陸曼容震驚:“所以,你懷疑諾亞沒殺別人,只殺了崔西?”

“不是我。聯邦警署是這樣懷疑的。”布雷司安慰她,“但他們沒有證據。”

NO.9區醫院。

黑發女子躺在病床上,窗外的天空陰沈,她的臉色很蒼白。

“這次你真把我嚇到了,我還以為你再也醒不過來了。曼容,你昏迷了整整七個小時。”布雷司端給她一杯水。

“你是說,你發現我的時候,我就躺在天臺?”

“這句話你已經問我五遍了。”布雷司嘆氣,“中槍後你就躺在天臺。我趕到的時候,還以為你死了。怎麽?你是在遺憾自己沒抓到兇手嗎?拜托,你能保住命就不錯了。”

“不可能……”

陸曼容掀起被子檢查自己的身體,除了腿上的彈孔,沒有別的傷口。

排除所有不可能,剩下的就是唯一的答案。

那就是,她中槍之後就進入了夢境。

人在夢境裏很難質疑環境的真實性。可一但脫離夢境,仔細回想,就能發現很多不對勁。

腿部中彈,她怎麽可能追著露西跑了兩條街?露西聲帶受損,根本不可能說話。而且,露西跳樓前的眼神,之所以詭異,也是因為那根本不是一個仿生人該有的眼神,而是杜克的眼神。

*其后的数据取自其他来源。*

-- ==== Sys2Proof/Machine/State.lean ====
section
/-! DEFINITION. The machine's state (10_state.md), the faults (60_exceptions.md R262), the refusals, and
the state after reset (10_state.md R42). -/

namespace Sys2Proof.Machine

/-- The step faults of 60_exceptions.md R262, each with what its message records. A fault ends the run
(R261, R266, R267). All are faults the spec names: safe. -/
inductive Fault where
  /-- F_OPCODE: raised by the fetch when the opcode byte has no handler (41_engine_step.md R136). Safe. -/
  | opcode (op : Byte)
  /-- F_OPERAND: raised by an operand read at this offset that runs past the code buffer (20_memory.md
  R66). Safe. -/
  | operand (offset : Nat)
  /-- F_REGID: raised by a register operand byte above 15 (10_state.md R22). Safe. -/
  | regId (id : Byte)
  /-- F_MEM: raised by a word address at or beyond MEM_SIZE (20_memory.md R65). Safe. -/
  | mem (addr : Word)
  /-- F_DIV0: raised by DIV with a zero divisor (43_integer_alu.md R184; log 20). Safe. -/
  | div0
  /-- F_SYSCALL_ID: raised by SYSCALL with an id no host function is registered under (46_syscall.md
  R240). Safe. -/
  | syscallId (id : Word)
  /-- F_SYSCALL_ERR: raised by the step loop when a host function yields error or an error is pending
  (41_engine_step.md R134, R135). Safe. -/
  | syscallErr (msg : HostMsg)
  /-- F_CONST: raised by the accessor's string read for an index of the constants pool at or beyond CONST_LEN
  (20_memory.md R54, 46_syscall.md R248). Safe. -/
  | const (index : Word)
  deriving DecidableEq, Repr

/-- What the model does not accept, each case one where 93_implementation_defined.md says `refuse` (or one
no machine reaches). Refusing is safe: the model gives no result. -/
inductive Refusal where
  /-- Raised by `exec` for an instruction without a meaning. No instruction is left so. Safe. -/
  | notModelled (mnemonic : String)
  /-- Raised by the step and the register port before the first successful `Init`, and by every operation but
  `Init` after a failed one (93 U3, U11; 41_engine_step.md R131, 70_reset_and_hazards.md R292). Safe. -/
  | notInitialised
  /-- Raised by any operation after a unit registration failed: "a configuration whose setup failed is not
  run" (93 U14). Safe. -/
  | setupFailed
  /-- Raised by the step when IP_OPERAND is REFUSE and the instruction names `Ip` in a register operand
  (93 U5). Safe. -/
  | ipOperand
  /-- Raised by the step when `sysc` is set and there is no generator, which no machine reaches (10_state.md
  R35). Safe. -/
  | noGenerator
  /-- Raised by `Init` with a memory size of 0 or above 65536 (93 U16). Safe. -/
  | memorySize (words : Nat)
  /-- Raised by `Init` on a module in which this tag occurs twice (93 U9). Safe. -/
  | duplicateSection (tag : Byte)
  /-- Raised by `Init` on a constants payload of odd size (93 U10). Safe. -/
  | oddConstants (size : Nat)
  /-- Raised by a registration after the first `StepRun` (93 U12). Safe. -/
  | lateRegistration
  /-- Raised by `RegisterOpcode` and `RegisterUnit` for a handler that already stands under another opcode
  byte: the table would have an entry besides those of the 28 instructions (30_encoding.md R79, 93 U8; log
  31). Safe. -/
  | foreignHandler (op : Byte)
  /-- Raised by `RegisterSyscall` with an id already registered (93 U13). Safe. -/
  | duplicateSyscall (id : Word)
  deriving DecidableEq, Repr

/-- The engine states of 41_engine_step.md R131 that the other fields do not tell apart: Ready, Running and
Faulted are `ready`, with the FAULT latch empty or not; Halted is stored nowhere (R145). -/
inductive Phase where
  | uninitialised
  | ready
  /-- After a failed `Init` (70_reset_and_hazards.md R292). -/
  | initFailed
  /-- After a unit registration that failed (41_engine_step.md R141). -/
  | setupFailed
  deriving DecidableEq, Repr

/-- The suspension state of the host function in progress: the resumptions still listed (10_state.md R35). -/
structure Generator where
  script : List Resumption
  deriving DecidableEq, Repr

/-- The whole state of one engine instance (10_state.md). -/
structure State where
  phase : Phase
  /-- The model's own: the caller has called `StepRun` (93 U12; log 24). -/
  stepped : Bool
  cfg : Params
  /-- The register file (10_state.md R20), in the order Ip, Sp, Fp, A0 to A12. -/
  regs : Vector Word 16
  zero : Bool
  sign : Bool
  /-- The syscall-in-progress flag (10_state.md R29). -/
  sysc : Bool
  /-- ERR, the pending-error latch (10_state.md R33). -/
  err : Option HostMsg
  /-- FAULT, the fault latch (10_state.md R34). -/
  fault : Option Fault
  /-- GEN, the active generator (10_state.md R35). -/
  gen : Option Generator
  /-- HANDLER: the filled entries of the 256, by opcode byte (10_state.md R36). -/
  handlers : List (Nat × Mnemonic)
  /-- SYSCALLS: the registered host functions, by id (10_state.md R37). -/
  syscalls : List (Nat × HostFn)
  /-- MEM_SIZE (10_state.md R38). -/
  memSize : Nat
  /-- MEM (10_state.md R38). -/
  mem : Memory
  /-- CODE (10_state.md R40); its length is CODE_LEN. -/
  code : List Byte
  /-- CONST (10_state.md R39); its length is CONST_LEN. -/
  consts : List Word
  /-- The model's own: how many free values have been drawn (log 5). -/
  draws : Nat
  deriving DecidableEq, Repr

/-- The handler table with both units registered under the default opcode map (41_engine_step.md R141,
R142; 00_scope.md R8, UNITS and OPC). -/
def bothUnits : List (Nat × Mnemonic) :=
  allMnemonics.foldl (fun t m => Table.insert t (opc m).toNat m) []

/-- The machine right after a successful `Init` of the empty module with MEM_SIZE = 65536, both units
registered, no host function, every parameter at its default (10_state.md R42, 70_reset_and_hazards.md
R291; logs 1, 2, 4, 5, 24). -/
def State.reset : State where
  phase := .ready
  stepped := false
  cfg := Params.default
  regs := #v[0x0000, 0xFFFF, 0xFFFF, 0, 0, 0, 0, 0, 0, 0, 0, 0, 0, 0, 0, 0]
  zero := false
  sign := false
  sysc := false
  err := none
  fault := none
  gen := none
  handlers := bothUnits
  syscalls := []
  memSize := 65536
  mem := []
  code := []
  consts := []
  draws := 0

/-- What a meaning or a step answers. -/
abbrev Result := Host.Outcome State Fault Refusal

end Sys2Proof.Machine
end

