theorem test_witness_HaltIsIdempotent :
    (start 16 [0x12, 0x03] [(.ip, 2)] []).Fetching ∧
    (start 16 [0x12, 0x03] [(.ip, 2)] []).code.length ≤ (start 16 [0x12, 0x03] [(.ip, 2)] []).ip.toNat ∧
    (start 16 [0x12, 0x03] [(.ip, 2)] []).regOf 0 = .ok .ip ∧
    (1 : Word).toNat < (start 16 [0x12, 0x03] [(.ip, 2)] []).code.length := ⟨by decide, by decide, rfl, by decide⟩

/-- A failing fetch; and resumptions that have recorded a message and then fail by their signal and by an access. -/
theorem test_witness_FailingStepsLatch :
    (∃ t, stepRun (start 16 [0x1C] [] []) = .value (.fail (.opcode 0x1C)) t) ∧
    (start 16 [0x1C] [] []).fault = none ∧ (start 16 [0x1C] [] []).Fetching ∧
    (∃ t, stepRun (inCall ⟨[⟨[.signalError [0x6D]], .error [0]⟩]⟩) = .value (.fail (.syscallErr [0x6D])) t) ∧
    (∃ t, stepRun ((inCall ⟨[⟨[.signalError [0x6D], .establish], .done⟩]⟩).setReg .sp 0xFFFF) =
      .value (.fail (.mem 0xFFFF)) t) ∧
    (∃ u, ((inCall ⟨[⟨[.signalError [0x6D], .establish], .done⟩]⟩).setReg .sp 0xFFFF).accessAll
        [.signalError [0x6D]] = .ok u ∧ u.access .establish = .error (.mem 0xFFFF)) :=
  ⟨⟨_, rfl⟩, rfl, by decide, ⟨_, rfl⟩, ⟨_, rfl⟩, ⟨_, rfl, rfl⟩⟩

/-- ERR keeps what a failing resumption has recorded (R33, R250). -/
theorem test_failing_resumption_keeps_err :
    ((inCall ⟨[⟨[.signalError [0x6D]], .error [0]⟩]⟩).failed (.syscallErr [0x6D])).err = some [0x6D] ∧
    (((inCall ⟨[⟨[.signalError [0x6D], .establish], .done⟩]⟩).setReg .sp 0xFFFF).failed (.mem 0xFFFF)).err =
      some [0x6D] := ⟨rfl, rfl⟩

theorem test_witness_OnlyComparesAndSyscallWriteFlags :
    (∃ t, exec (.addf 3 4 5) small = .next t) ∧ Instr.mnemonic (.addf 3 4 5) ≠ .cmp ∧
    Instr.mnemonic (.addf 3 4 5) ≠ .cmpf ∧ Instr.mnemonic (.addf 3 4 5) ≠ .syscall :=
  ⟨⟨_, rfl⟩, by decide, by decide, by decide⟩

theorem test_witness_OnlyJumpsChangeTheFlow :
    (∃ t, exec (.loadi 0 0x0100) small = .next t) ∧ Mnemonic.loadi.format ≠ .A := ⟨⟨_, rfl⟩, by decide⟩

theorem test_witness_OnlyStoresWriteMemory :
    (∃ t, exec (.load 3 3) small = .next t) ∧ Mnemonic.load ≠ .storei ∧ Mnemonic.load ≠ .store ∧
    Mnemonic.load ≠ .push := ⟨⟨_, rfl⟩, by decide, by decide, by decide⟩

theorem test_witness_StepKeepsTheConfiguration : ∃ t, step beforeCall = .next t := ⟨_, rfl⟩

theorem test_witness_StepKeepsTheInvariant : beforeCall.Inv ∧ ∃ t, step beforeCall = .next t := ⟨by decide, _, rfl⟩

theorem test_witness_RegisteringNeverOverwrites :
    small.phase ≠ .setupFailed ∧ small.phase ≠ .initFailed ∧ small.stepped = false ∧ small.TablesOk ∧
    (State.constructed Params.default).TablesOk ∧ (State.constructed Params.default).handler 0xFF = none ∧
    (∀ o, (State.constructed Params.default).handler o ≠ some .add) ∧ (0x00 : Byte) ≠ 0xFF ∧
    small.handler 0x00 = some .loadi ∧ small.handler 0x1C = none ∧ small.handler 0x05 = some .add ∧
    small.hostFn 0xFFFF = none ∧ beforeCall.hostFn 2 = some frameHost := by
  refine ⟨by decide, by decide, by decide, by decide, by decide, by decide, fun o => ?_, by decide⟩
  show (none : Option Mnemonic) ≠ some .add
  decide

/-- A handler under a second opcode is refused (93 U8), and so is a registration after a failed `Init` (U3). -/
theorem test_registration_refusals :
    registerOpcode 0x1C .add small = .refused (.foreignHandler 0x1C) ∧
    registerOpcode 0x1C .add { small with phase := .initFailed } = .refused .notInitialised ∧
    registerOpcode 0x00 .add small = .error (.dupOpcode 0x00) small := by decide

theorem test_witness_ModuleLoadsItsSections :
    (List.replicate 65535 (0 : Byte)).length ≤ 65535 ∧ (List.replicate 32767 (0 : Word)).length ≤ 32767 ∧
    (sectionBytes 1 [7], ([7] : List Byte), ([] : List Word)) ∈
      [([], [], []), (sectionBytes 1 [7], [7], []), (sectionBytes 0 (bytesOfWords [3]), [], [3]),
        (sectionBytes 0 (bytesOfWords [3]) ++ sectionBytes 1 [7], [7], [3]),
        (sectionBytes 1 [7] ++ sectionBytes 0 (bytesOfWords [3]), [7], [3])] ∧
    1 < (2 : Byte).toNat ∧ ([] : List Byte).length ≤ 65535 ∧ 0 < 2 ∧ 2 < ([] : List Byte).length + 3 :=
  ⟨Nat.le_of_eq List.length_replicate, Nat.le_of_eq List.length_replicate, by decide, by decide, by decide, by decide,
    by decide⟩

theorem test_witness_InitGivesTheResetState :
    small.phase ≠ .setupFailed ∧ 1 ≤ 1 ∧ 65536 ≤ 65536 ∧ loadModule [0x01, 0x02, 0x00, 0x12, 0x03] = .loaded [0x12, 0x03] [] ∧
    (0xFFFF : Word).toNat < 65536 ∧ (0 : Word).toNat < 1 := by decide

theorem test_witness_FailedInitLeavesTheEngineUnusable :
    small.phase ≠ .setupFailed ∧ 1 ≤ 1 ∧ 65536 ≤ 65536 ∧
    loadModule [0x02, 0x00, 0x00] = .malformed (.unknownTag 2) ∧ loadModule [] = .loaded [] [] := by decide

end Sys2Proof.Tests
end

section
/-! PROOF. Linear memory (20_memory.md R65): what a successful `memWrite` leaves unchanged, and from it and the
laws of `memRead` and `memWrite` the statement about bounds, reading back and the frame. -/

namespace Sys2Proof.Machine

section
variable {s t : State} {a v : Word}

/-- R65 "changing no other word", for a memory in canonical form. -/
theorem State.sameMemoryExcept_of_memWrite (hs : Table.Sorted s.mem) (h : s.memWrite a v = .ok t) :
    SameMemoryExcept s t a := fun b hb => by
  rw [State.memRead_memWrite hs h, if_neg hb]

theorem State.memRead_same_of_memWrite (hs : Table.Sorted s.mem) (h : s.memWrite a v = .ok t) :
    t.memRead a = .ok v := by
  rw [State.memRead_memWrite hs h, if_pos rfl]

/-- The frame of a memory write outside MEM: no field but `mem` is touched. -/
theorem State.memWrite_frame (h : s.memWrite a v = .ok t) :
    SameRegsExcept s t [] ∧ SameFlags s t ∧ SameRest s t ∧ t.draws = s.draws := by
  obtain ⟨-, rfl⟩ := State.memWrite_eq_ok.1 h
  exact ⟨fun _ _ => rfl, ⟨⟨rfl, rfl⟩, rfl⟩, ⟨⟨rfl, rfl, rfl, rfl, rfl, rfl, rfl, rfl⟩, rfl, rfl, rfl⟩, rfl⟩

end

/-- Settles O9: the bounds come from the laws of `memRead` and `memWrite`, the word written and the other words
from reading after a write, and registers, flags and the rest from the frame of a write. -/
theorem memoryAccessIsBoundedAndReadsBack : Obligations.MemoryAccessIsBoundedAndReadsBack := by
  unfold Obligations.MemoryAccessIsBoundedAndReadsBack
  rintro s a v ⟨-, -, hsorted, -⟩
  constructor
  · intro hout
    exact ⟨State.memRead_eq_error.2 ⟨hout, rfl⟩, State.memWrite_eq_error.2 ⟨hout, rfl⟩⟩
  · intro hin
    have hwrite := State.memWrite_eq_ok (v := v).2 ⟨hin, rfl⟩
    obtain ⟨hregs, hflags, hrest, -⟩ := State.memWrite_frame hwrite
    exact ⟨State.memRead_eq_ok.2 ⟨hin, rfl⟩, _, hwrite, State.memRead_same_of_memWrite hsorted hwrite,
      State.sameMemoryExcept_of_memWrite hsorted hwrite, hregs, hflags, hrest⟩

end Sys2Proof.Machine
end

section
/-! PROOF. The Half converter (40_half_converter.md): the fields of Half and binary32 patterns, what `halfToFloat`
and `floatToHalf` give for each class of pattern, and from them the round-trip law of R107. -/

namespace Sys2Proof.Machine

/-! ## The fields of a pattern (R100, R103) -/

section
variable (s : Bool)

@[simp] theorem F32.sign_make (e : BitVec 8) (m : BitVec 23) : F32.sign (F32.make s e m) = s :=
  calc (BitVec.ofBool s ++ e ++ m).getLsbD 31
    _ = (BitVec.ofBool s ++ e).getLsbD 8 := BitVec.getLsbD_append
    _ = (BitVec.ofBool s).getLsbD 0 := BitVec.getLsbD_append
    _ = s := by simp

@[simp] theorem F32.exp_make (e : BitVec 8) (m : BitVec 23) : F32.exp (F32.make s e m) = e :=
  calc (BitVec.ofBool s ++ e ++ m).extractLsb' 23 8
    _ = (BitVec.ofBool s ++ e).extractLsb' 0 8 := BitVec.extractLsb'_append_eq_of_le (Nat.le_refl 23)
    _ = e := BitVec.extractLsb'_append_eq_right

@[simp] theorem F32.frac_make (e : BitVec 8) (m : BitVec 23) : F32.frac (F32.make s e m) = m :=
  BitVec.extractLsb'_append_eq_right

/-- The 15 bits below the sign, which `floatToHalf` builds as one magnitude, are the exponent and the fraction. -/
theorem Half.make_eq_sign_append (e : BitVec 5) (m : BitVec 10) : Half.make s e m = BitVec.ofBool s ++ (e ++ m) :=
  BitVec.append_assoc

theorem Half.make_and_make (s' : Bool) (e e' : BitVec 5) (m m' : BitVec 10) :
    Half.make s e m &&& Half.make s' e' m' = Half.make (s && s') (e &&& e') (m &&& m') := by
  unfold Half.make
  rw [← BitVec.ofBool_and_ofBool, ← BitVec.and_append, ← BitVec.and_append]

end

@[simp] theorem Half.make_fields (h : Word) : Half.make (Half.sign h) (Half.exp h) (Half.frac h) = h := by
  have hsign : BitVec.ofBool (Half.sign h) = h.extractLsb' 15 1 := by
    ext i hi
    obtain rfl : i = 0 := by omega
    simp [Half.sign]
  have hhigh : BitVec.ofBool (Half.sign h) ++ Half.exp h = h.extractLsb' 10 6 := by
    rw [hsign]
    exact BitVec.extractLsb'_append_extractLsb'_eq_extractLsb' rfl
  calc BitVec.ofBool (Half.sign h) ++ Half.exp h ++ Half.frac h
    _ = h.extractLsb' 10 6 ++ h.extractLsb' 0 10 := by rw [hhigh]; rfl
    _ = h := BitVec.extractLsb'_append_extractLsb'

/-- Masking with `0x8000` leaves the zero of a pattern's sign. -/
theorem Half.and_signBit (h : Word) : h &&& 0x8000 = Half.make (Half.sign h) 0 0 :=
  calc h &&& 0x8000
    _ = Half.make (Half.sign h) (Half.exp h) (Half.frac h) &&& Half.make true 0 0 := by
        rw [Half.make_fields]; rfl
    _ = Half.make (Half.sign h) 0 0 := by rw [Half.make_and_make]; simp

仿生人沒有情感,自然不可能露出那種眼神。一切都是她的潛意識在作怪。杜克自殺前的眼神給她留下的印象太過深刻。

“等等,你是說,”布雷司臉色大變,“當初帶你走進橡木酒館的人是沈燦?”

陸曼容楞了一下,“你懷疑沈燦?”

她知道布雷司看沈燦不順眼,卻不知竟已到了這種地步。

陸曼容解釋道:“沈燦確實對第九區很熟悉。但我遇襲這件事,跟他沒關系。當初要不是我執意要求,沈燦根本不會幫我。”

“是嗎?可我還是覺得不對勁。他怎麽知道橡木酒館能把救濟支票兌換成現金?毒 | 品交易者都對這件事閉口不提。”布雷司緊緊皺眉,“還有,文森特怎會出現在橡木酒館?我查過了,他們兩家有過恩怨。只要蘇黎消失了,蘇西是唯一的繼承人,與她結婚,就會得到整個蘇家的財產。文森特有殺人動機。”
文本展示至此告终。